(PROBLEM TO SOLVE) Give the data again exactly, stopping after the "def pierUp (d" line.

(INFORMATION begins)

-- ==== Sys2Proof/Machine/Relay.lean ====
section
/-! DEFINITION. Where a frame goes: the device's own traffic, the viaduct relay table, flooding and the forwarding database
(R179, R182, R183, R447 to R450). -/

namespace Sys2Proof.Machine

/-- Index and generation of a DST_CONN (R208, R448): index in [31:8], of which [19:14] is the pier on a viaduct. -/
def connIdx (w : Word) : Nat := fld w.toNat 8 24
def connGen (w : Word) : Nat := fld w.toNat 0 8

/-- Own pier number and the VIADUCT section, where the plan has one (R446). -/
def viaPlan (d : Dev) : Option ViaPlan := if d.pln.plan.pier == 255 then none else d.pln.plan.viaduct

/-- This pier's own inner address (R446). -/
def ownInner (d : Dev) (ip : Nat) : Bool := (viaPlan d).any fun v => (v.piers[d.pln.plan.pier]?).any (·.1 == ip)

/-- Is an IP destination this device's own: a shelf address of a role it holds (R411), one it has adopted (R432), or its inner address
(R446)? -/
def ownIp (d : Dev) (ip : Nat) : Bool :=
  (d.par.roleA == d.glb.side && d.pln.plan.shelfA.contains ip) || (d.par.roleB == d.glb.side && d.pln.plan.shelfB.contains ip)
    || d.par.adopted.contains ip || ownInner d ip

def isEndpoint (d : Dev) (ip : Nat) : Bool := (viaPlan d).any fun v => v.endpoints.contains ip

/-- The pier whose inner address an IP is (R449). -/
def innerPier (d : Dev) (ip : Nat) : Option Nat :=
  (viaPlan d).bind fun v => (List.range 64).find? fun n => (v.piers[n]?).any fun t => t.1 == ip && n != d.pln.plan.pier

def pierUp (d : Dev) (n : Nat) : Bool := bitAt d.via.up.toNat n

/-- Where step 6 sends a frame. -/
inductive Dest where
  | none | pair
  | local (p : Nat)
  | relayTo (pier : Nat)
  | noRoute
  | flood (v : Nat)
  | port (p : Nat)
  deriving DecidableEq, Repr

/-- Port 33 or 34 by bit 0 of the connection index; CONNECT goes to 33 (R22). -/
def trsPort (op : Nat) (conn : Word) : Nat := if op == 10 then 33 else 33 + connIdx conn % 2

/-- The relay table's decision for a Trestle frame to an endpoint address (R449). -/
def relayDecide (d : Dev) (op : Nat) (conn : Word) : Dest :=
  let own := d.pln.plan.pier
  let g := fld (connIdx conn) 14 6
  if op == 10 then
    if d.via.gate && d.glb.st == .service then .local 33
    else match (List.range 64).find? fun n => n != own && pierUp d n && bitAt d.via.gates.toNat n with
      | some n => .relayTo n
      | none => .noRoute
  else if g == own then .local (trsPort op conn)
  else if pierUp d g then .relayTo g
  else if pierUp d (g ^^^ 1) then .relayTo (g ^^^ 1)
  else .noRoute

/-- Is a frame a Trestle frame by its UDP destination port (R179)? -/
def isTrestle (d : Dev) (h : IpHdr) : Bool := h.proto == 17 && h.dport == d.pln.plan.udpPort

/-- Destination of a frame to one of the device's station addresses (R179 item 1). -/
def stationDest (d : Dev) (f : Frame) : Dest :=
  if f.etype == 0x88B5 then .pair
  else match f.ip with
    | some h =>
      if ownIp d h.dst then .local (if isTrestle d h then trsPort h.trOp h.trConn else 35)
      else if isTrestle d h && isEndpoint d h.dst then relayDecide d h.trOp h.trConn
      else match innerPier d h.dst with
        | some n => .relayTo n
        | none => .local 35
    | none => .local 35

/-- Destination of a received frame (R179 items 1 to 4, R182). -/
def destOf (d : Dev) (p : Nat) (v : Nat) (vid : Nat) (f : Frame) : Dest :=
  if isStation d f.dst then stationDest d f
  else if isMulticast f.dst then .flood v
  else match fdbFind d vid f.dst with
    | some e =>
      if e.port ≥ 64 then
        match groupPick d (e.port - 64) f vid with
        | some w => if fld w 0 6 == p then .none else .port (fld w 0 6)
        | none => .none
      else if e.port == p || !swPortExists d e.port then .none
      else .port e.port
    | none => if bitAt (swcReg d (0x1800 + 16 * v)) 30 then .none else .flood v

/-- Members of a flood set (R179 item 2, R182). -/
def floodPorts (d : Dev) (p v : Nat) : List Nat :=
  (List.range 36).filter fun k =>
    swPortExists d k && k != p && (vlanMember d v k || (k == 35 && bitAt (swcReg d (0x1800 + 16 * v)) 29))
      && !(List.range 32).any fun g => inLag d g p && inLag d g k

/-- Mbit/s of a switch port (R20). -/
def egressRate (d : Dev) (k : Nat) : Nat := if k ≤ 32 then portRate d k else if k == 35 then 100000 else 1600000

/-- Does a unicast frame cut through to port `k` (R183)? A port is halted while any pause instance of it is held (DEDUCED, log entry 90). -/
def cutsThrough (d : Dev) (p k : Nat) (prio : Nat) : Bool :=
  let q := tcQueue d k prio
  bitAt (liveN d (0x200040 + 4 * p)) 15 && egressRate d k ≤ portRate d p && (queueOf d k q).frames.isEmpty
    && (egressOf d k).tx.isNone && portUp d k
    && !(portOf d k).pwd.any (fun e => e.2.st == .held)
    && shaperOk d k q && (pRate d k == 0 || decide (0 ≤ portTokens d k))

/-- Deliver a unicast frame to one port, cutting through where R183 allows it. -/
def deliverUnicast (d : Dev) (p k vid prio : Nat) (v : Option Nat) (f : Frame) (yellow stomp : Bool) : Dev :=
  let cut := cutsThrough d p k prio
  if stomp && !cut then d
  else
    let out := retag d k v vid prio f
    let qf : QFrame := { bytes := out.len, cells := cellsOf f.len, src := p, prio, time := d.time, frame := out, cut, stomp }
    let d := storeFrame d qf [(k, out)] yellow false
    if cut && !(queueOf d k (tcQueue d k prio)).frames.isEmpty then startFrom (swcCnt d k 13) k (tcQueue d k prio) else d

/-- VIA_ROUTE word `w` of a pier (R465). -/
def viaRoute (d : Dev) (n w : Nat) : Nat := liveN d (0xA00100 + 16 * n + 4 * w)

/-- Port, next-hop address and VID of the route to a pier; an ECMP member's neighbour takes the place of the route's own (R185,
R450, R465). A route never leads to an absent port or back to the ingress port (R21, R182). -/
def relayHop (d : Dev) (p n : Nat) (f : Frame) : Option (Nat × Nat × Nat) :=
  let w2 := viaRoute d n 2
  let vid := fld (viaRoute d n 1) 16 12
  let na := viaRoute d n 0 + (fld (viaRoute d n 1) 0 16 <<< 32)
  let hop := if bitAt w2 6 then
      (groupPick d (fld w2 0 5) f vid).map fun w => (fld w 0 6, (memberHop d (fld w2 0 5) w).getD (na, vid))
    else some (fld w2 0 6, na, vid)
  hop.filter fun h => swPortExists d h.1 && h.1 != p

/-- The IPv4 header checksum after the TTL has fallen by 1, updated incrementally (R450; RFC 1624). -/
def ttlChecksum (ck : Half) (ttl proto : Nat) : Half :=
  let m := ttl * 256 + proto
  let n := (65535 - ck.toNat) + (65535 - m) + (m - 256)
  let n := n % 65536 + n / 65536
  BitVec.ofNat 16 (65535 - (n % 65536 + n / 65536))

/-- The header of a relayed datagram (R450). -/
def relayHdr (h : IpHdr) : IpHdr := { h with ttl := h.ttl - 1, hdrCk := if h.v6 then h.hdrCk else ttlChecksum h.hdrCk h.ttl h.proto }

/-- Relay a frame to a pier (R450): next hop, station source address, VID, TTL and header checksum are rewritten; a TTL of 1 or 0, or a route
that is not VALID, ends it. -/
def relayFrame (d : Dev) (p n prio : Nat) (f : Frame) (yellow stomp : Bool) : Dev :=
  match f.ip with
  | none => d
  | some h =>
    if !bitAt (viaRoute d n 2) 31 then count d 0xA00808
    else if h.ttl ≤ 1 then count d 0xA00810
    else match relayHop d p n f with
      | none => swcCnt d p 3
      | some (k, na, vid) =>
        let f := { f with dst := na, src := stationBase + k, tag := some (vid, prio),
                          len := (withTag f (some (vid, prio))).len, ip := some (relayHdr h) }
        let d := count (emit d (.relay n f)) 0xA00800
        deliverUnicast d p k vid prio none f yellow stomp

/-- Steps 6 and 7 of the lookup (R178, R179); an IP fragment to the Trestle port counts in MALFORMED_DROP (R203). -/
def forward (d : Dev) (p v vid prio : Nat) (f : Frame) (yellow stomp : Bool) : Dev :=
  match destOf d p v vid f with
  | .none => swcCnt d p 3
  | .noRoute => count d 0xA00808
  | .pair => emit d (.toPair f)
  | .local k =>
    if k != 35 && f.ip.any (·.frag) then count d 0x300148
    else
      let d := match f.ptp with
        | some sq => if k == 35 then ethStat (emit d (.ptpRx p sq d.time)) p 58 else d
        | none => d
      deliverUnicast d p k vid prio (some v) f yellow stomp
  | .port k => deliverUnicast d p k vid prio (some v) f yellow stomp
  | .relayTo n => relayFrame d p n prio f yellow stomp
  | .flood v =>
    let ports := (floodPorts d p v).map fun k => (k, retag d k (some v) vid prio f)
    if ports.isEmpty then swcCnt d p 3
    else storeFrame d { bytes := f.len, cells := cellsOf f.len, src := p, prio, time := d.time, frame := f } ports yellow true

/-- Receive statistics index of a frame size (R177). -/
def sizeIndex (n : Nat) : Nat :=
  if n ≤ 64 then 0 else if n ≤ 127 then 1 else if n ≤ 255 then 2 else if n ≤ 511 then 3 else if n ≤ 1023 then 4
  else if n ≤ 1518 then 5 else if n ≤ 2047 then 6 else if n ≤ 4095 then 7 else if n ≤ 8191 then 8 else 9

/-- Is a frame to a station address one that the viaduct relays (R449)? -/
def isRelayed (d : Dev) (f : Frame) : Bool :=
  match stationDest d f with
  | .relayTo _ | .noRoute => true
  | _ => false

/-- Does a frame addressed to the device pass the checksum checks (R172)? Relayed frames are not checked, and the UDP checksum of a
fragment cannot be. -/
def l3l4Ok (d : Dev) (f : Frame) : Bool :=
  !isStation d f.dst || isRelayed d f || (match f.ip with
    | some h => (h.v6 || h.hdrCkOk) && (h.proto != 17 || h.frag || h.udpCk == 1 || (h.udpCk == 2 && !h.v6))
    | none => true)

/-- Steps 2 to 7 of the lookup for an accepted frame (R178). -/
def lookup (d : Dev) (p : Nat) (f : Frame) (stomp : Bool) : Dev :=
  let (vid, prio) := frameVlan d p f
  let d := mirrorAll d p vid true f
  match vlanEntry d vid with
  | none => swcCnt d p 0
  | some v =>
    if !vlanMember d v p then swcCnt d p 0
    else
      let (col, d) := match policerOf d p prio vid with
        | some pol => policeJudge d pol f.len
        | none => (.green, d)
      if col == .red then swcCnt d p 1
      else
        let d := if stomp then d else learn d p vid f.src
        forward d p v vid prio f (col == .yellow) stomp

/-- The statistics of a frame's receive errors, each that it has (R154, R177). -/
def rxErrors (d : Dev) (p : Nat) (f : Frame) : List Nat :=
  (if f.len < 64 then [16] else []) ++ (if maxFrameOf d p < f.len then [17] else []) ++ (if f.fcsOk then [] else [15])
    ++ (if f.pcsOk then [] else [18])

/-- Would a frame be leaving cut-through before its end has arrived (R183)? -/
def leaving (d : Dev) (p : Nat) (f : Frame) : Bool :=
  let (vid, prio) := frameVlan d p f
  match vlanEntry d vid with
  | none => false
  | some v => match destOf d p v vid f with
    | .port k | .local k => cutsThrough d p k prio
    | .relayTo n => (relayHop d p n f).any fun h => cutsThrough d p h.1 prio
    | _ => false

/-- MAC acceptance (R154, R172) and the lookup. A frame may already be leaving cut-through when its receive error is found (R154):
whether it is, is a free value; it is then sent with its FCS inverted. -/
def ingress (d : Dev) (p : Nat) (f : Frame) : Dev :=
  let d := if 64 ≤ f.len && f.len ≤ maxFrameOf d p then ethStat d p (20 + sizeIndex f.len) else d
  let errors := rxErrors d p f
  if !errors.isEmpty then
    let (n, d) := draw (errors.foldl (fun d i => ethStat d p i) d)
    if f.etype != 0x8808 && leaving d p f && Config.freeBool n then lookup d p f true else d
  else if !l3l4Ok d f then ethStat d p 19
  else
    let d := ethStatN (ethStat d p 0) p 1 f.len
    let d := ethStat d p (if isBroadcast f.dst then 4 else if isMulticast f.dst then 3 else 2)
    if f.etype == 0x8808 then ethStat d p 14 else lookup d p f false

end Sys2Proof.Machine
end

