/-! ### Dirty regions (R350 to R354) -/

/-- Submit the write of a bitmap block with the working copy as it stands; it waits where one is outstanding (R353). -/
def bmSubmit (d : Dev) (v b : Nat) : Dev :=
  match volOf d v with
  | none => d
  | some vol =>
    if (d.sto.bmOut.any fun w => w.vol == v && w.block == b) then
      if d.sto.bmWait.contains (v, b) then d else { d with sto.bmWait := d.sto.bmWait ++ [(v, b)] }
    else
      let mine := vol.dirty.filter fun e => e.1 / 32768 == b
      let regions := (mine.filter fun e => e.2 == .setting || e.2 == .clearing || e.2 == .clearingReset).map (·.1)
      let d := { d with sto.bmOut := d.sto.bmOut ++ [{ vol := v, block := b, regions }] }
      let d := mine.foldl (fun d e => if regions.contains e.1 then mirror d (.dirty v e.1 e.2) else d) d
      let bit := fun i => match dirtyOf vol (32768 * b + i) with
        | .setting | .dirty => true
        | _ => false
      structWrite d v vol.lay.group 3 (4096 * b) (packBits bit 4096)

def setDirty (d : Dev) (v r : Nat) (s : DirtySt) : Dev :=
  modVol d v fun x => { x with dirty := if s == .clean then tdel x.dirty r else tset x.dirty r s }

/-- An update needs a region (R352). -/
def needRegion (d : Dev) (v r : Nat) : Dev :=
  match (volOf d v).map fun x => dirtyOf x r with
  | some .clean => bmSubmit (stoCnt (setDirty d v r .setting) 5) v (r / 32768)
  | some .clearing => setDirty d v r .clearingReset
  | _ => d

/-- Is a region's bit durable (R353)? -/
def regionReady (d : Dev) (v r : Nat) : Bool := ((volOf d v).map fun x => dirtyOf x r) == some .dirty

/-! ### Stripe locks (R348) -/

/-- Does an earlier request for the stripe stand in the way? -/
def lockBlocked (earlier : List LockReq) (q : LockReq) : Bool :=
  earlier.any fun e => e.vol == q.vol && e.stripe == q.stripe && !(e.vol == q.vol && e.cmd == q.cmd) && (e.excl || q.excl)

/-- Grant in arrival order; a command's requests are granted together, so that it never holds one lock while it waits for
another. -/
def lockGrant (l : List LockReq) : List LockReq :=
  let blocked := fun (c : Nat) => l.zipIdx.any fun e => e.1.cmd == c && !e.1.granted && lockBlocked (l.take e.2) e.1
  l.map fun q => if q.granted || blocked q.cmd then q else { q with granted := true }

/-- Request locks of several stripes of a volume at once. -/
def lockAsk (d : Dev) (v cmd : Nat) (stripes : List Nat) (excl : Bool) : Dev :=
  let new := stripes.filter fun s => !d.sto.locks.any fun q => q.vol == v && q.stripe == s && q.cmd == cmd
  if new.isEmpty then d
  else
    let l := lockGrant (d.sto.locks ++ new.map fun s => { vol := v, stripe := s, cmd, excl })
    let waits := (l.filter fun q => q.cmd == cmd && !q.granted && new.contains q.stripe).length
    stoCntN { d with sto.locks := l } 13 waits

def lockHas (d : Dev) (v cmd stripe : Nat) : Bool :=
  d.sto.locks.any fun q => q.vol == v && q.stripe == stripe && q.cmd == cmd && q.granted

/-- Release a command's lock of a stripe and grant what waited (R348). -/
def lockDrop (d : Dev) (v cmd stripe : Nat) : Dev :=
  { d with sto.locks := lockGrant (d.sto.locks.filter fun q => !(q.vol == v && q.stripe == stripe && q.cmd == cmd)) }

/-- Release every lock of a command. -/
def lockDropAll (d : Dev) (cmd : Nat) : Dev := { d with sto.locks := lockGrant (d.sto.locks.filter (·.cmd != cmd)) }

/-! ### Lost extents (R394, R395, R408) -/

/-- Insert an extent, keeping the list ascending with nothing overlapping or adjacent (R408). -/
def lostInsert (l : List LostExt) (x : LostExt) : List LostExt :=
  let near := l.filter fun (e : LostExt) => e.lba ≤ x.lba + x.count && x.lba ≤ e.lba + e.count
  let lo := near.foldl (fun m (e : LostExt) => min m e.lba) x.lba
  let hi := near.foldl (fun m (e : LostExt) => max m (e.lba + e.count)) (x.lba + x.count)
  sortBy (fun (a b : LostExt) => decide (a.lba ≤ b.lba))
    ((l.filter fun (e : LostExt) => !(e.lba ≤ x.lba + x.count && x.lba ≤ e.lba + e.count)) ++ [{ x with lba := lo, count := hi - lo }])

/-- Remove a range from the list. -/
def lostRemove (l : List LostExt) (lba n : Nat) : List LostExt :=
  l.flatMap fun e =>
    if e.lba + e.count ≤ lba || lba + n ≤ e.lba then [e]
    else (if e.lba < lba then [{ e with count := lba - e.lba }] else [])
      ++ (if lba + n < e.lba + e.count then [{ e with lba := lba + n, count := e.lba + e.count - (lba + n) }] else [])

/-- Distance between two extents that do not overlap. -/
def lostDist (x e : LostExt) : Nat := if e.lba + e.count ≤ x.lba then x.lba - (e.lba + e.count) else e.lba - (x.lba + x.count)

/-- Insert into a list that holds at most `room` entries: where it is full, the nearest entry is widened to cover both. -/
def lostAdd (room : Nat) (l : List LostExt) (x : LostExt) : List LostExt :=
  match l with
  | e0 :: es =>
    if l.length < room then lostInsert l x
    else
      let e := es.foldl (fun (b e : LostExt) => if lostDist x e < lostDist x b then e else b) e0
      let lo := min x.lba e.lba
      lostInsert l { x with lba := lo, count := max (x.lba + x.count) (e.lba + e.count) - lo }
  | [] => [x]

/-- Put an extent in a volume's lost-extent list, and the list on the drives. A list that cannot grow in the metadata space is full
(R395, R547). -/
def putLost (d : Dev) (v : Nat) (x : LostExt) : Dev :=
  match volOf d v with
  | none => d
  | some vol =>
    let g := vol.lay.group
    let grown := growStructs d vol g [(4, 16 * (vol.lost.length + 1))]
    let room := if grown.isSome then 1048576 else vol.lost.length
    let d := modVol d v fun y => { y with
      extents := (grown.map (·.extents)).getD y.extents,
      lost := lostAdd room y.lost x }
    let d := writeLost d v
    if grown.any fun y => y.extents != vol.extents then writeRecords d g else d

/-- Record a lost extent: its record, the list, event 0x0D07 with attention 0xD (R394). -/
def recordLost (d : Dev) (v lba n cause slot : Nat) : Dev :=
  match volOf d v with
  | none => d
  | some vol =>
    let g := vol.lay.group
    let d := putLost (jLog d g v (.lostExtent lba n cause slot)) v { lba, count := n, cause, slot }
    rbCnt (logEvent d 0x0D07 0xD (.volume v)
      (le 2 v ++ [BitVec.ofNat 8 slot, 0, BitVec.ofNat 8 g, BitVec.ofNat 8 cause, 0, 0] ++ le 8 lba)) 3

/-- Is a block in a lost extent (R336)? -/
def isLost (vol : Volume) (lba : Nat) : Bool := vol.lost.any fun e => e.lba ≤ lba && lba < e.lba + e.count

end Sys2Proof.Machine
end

(INFORMATION ends)

(RESPONSE TO THIS EXERCISE)
-- ==== Sys2Proof/Machine/Relay.lean ====
section
/-! DEFINITION. Where a frame goes: the device's own traffic, the viaduct relay table, flooding and the forwarding database
(R179, R182, R183, R447 to R450). -/

namespace Sys2Proof.Machine

/-- Index and generation of a DST_CONN (R208, R448): index in [31:8], of which [19:14] is the pier on a viaduct. -/
def connIdx (w : Word) : Nat := fld w.toNat 8 24
def connGen (w : Word) : Nat := fld w.toNat 0 8

/-- Own pier number and the VIADUCT section, where the plan has one (R446). -/
def viaPlan (d : Dev) : Option ViaPlan := if d.pln.plan.pier == 255 then none else d.pln.plan.viaduct

/-- This pier's own inner address (R446). -/
def ownInner (d : Dev) (ip : Nat) : Bool := (viaPlan d).any fun v => (v.piers[d.pln.plan.pier]?).any (·.1 == ip)

/-- Is an IP destination this device's own: a shelf address of a role it holds (R411), one it has adopted (R432), or its inner address
(R446)? -/
def ownIp (d : Dev) (ip : Nat) : Bool :=
  (d.par.roleA == d.glb.side && d.pln.plan.shelfA.contains ip) || (d.par.roleB == d.glb.side && d.pln.plan.shelfB.contains ip)
    || d.par.adopted.contains ip || ownInner d ip

def isEndpoint (d : Dev) (ip : Nat) : Bool := (viaPlan d).any fun v => v.endpoints.contains ip

/-- The pier whose inner address an IP is (R449). -/
def innerPier (d : Dev) (ip : Nat) : Option Nat :=
  (viaPlan d).bind fun v => (List.range 64).find? fun n => (v.piers[n]?).any fun t => t.1 == ip && n != d.pln.plan.pier

def pierUp (d : Dev) (n : Nat) : Bool := bitAt d.via.up.toNat n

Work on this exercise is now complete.